PSYCHOLOGY. The term psychology first appears in the sixteenth century, denoting the study of the human soul (Greek psyche, 'soul'), a part of what was then called anthropology: the term is used thus in the first work to use it as a title, Rudolf Goclenius's Psychologia of 1594 (the title uses the Greek word). The term continued to be used in this way through the seventeenth century. Only in the early eighteenth century, with the publication of Christian Wolff's Psychologia Empirica (1732) and Psychologia Rationalis (1734), does it take on its modern sense, supplanting earlier terms like scientia de anima ('science of the soul').

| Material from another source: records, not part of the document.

/-- Create the queue that a descriptor describes (R55, R56). -/
def createFrom (slice : Nat) (d : Bytes) (b : Blk) : Blk :=
  match queueFault b slice d with
  | some code => qDone slice code b
  | none =>
    let q : Queue := {
      isSq := field d 8 1 == 0
      ring := field d 0 8
      log2 := field d 9 1
      cq := field d 0x0C 2
      prio := field d 0x0E 1
      pennantAll := bit (field d 0x0F 1) 0
      ctx := field d 0x10 4 }
    qDone slice 0 { b with queues := b.queues.set (qkey slice (field d 0x0A 2)) q }

/-- A final fault of the descriptor read (R57). -/
def createFault (slice dva cause : Nat) (b : Blk) : Blk :=
  let f : FaultInfo := { dva := dva, ctx := noOne, sq := 0, tag := 0, cause := cause, write := false, source := 0x11, outcome := 0 }
  let code := causeStatus cause
  match recordFault slice f none (some ⟨code, 0, 0⟩) b with
  | (b, true) => qDone slice code b
  | (b, false) => b

/-- The descriptor's bytes came, or did not. -/
def createGot (slice : Nat) (ext : ExtRead) (b : Blk) : Blk :=
  match (b.view slice).qOp with
  | some (.create _) => match ext with
    | .data d => createFrom slice d b
    | _ => qDone slice 0x16 b
  | _ => b

/-- Read the descriptor of a create (R57). It lies within one page, since it is 64-byte aligned. -/
def createGo (slice : Nat) (b : Blk) : Blk :=
  match (b.view slice).qOp with
  | some (.create dva) =>
    match segOf b slice false dva 32 with
    | .ok seg => (match seg.dest with
      | .here k _ =>
        if !admits b .swedikin slice false k 32 then createFault slice dva 0x06 b
        else createGot slice (if uncorrectable b k 32 then .poisoned else .data (loadLocal b k 32)) b
      | .away pa _ => sendReq 0x02 (paChip pa) (leBytes 8 (burgee slice 0 6 0xFFFFFF 3) ++ leBytes 8 pa)
          (leBytes 4 32 ++ List.replicate 12 0) (.queueDesc slice) (txnNs b) b
      | .host hpa page => issueHostRead slice hpa page 32 (.queueDesc slice) b)
    | .error (.miss d _) => requestAts slice d false (.queueDesc slice) b
    | .error (.cause dva c) =>
      if c = 0x07 ∧ priOn b (sliceFn b slice) then
        joinBatch slice dva false noOne 0 0 0x11 1 (.queueDesc slice) b
      else createFault slice dva c b
    | .error (.ring _) => b
    | .error (.lost _ _) => qDone slice 0x16 b
  | _ => b

/-- Destroy a slot (R58, R59). -/
def destroyQueue (slice slot : Nat) (b : Blk) : Blk :=
  match b.queues.get? (qkey slice slot) with
  | none => qDone slice 0x11 b
  | some q =>
    if q.isSq then
      (b.updQueue (qkey slice slot) fun q => { q with draining := true }).updView slice fun v => { v with qOp := some (.drain slot) }
    else if b.queues.any fun e => e.2.isSq && e.1 / 512 == slice && e.2.cq == slot then qDone slice 0x17 b
    else qDone slice 0 (freeQueue (qkey slice slot) b)

/-- A write of Q_CMD (R57): OP selects create, destroy, or an invalid operation. -/
def qCmd (who : Who) (page : Nat) (w : W32) (b : Blk) : Blk :=
  onView who page pgQFE b fun s b =>
    let v := b.view s
    if v.qOp.isSome then errFrom who s pgQFE 0x04 b
    else match bits w.toNat 0 2 with
      | 0 => if v.qDesc % 64 ≠ 0 then qDone s 0x17 b
             else createGo s (b.updView s fun v => { v with qOp := some (.create v.qDesc) })
      | 1 => destroyQueue s (bits w.toNat 16 9) b
      | _ => qDone s 0x17 b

The study of the soul, or the mind, did not, of course, begin in the eighteenth century. But it may, with some reason, be said to have begun again in the seventeenth.

ARISTOTELIANISM

From the mid-thirteenth century, when Aristotle's works became the basis of the baccalaureate curriculum in European universities, until the middle of the sixteenth, the starting point for the study of the soul was Aristotle's De anima. Hundreds of commentaries on it were published in the sixteenth and early seventeenth centuries. Often they included lengthy disputations on controversial topics, like the immortality of the soul and the nature of the rational soul. In the latter part of the sixteenth century the commentary form began to be abandoned in favor of the systematic textbook, of which Francisco Suárez's De Anima (1621; On the soul) is a noteworthy example. A reader of these works would have encountered the major ancient, Arab, and medieval interpretations of Aristotle and a fair helping of empirical observations, mostly from ancient authorities like Pliny and Galen, but also occasionally from such recent authors as Andreas Vesalius (1514–1564), whose De Humani Corporis Fabrica (1543) superseded the ancients on anatomical questions.

The subject matter of De Anima is life and the functions of life. Aristotle treats not only sensation, memory, imagination, and the intellect, but also what would now be thought of as purely physiological functions like digestion and reproduction. The task of the science of the soul is to define the soul itself and the functions proper to living things, to describe the organs and mixtures of elements that subserve them, and finally to establish the principles on which a classification of plants and animals is to be based.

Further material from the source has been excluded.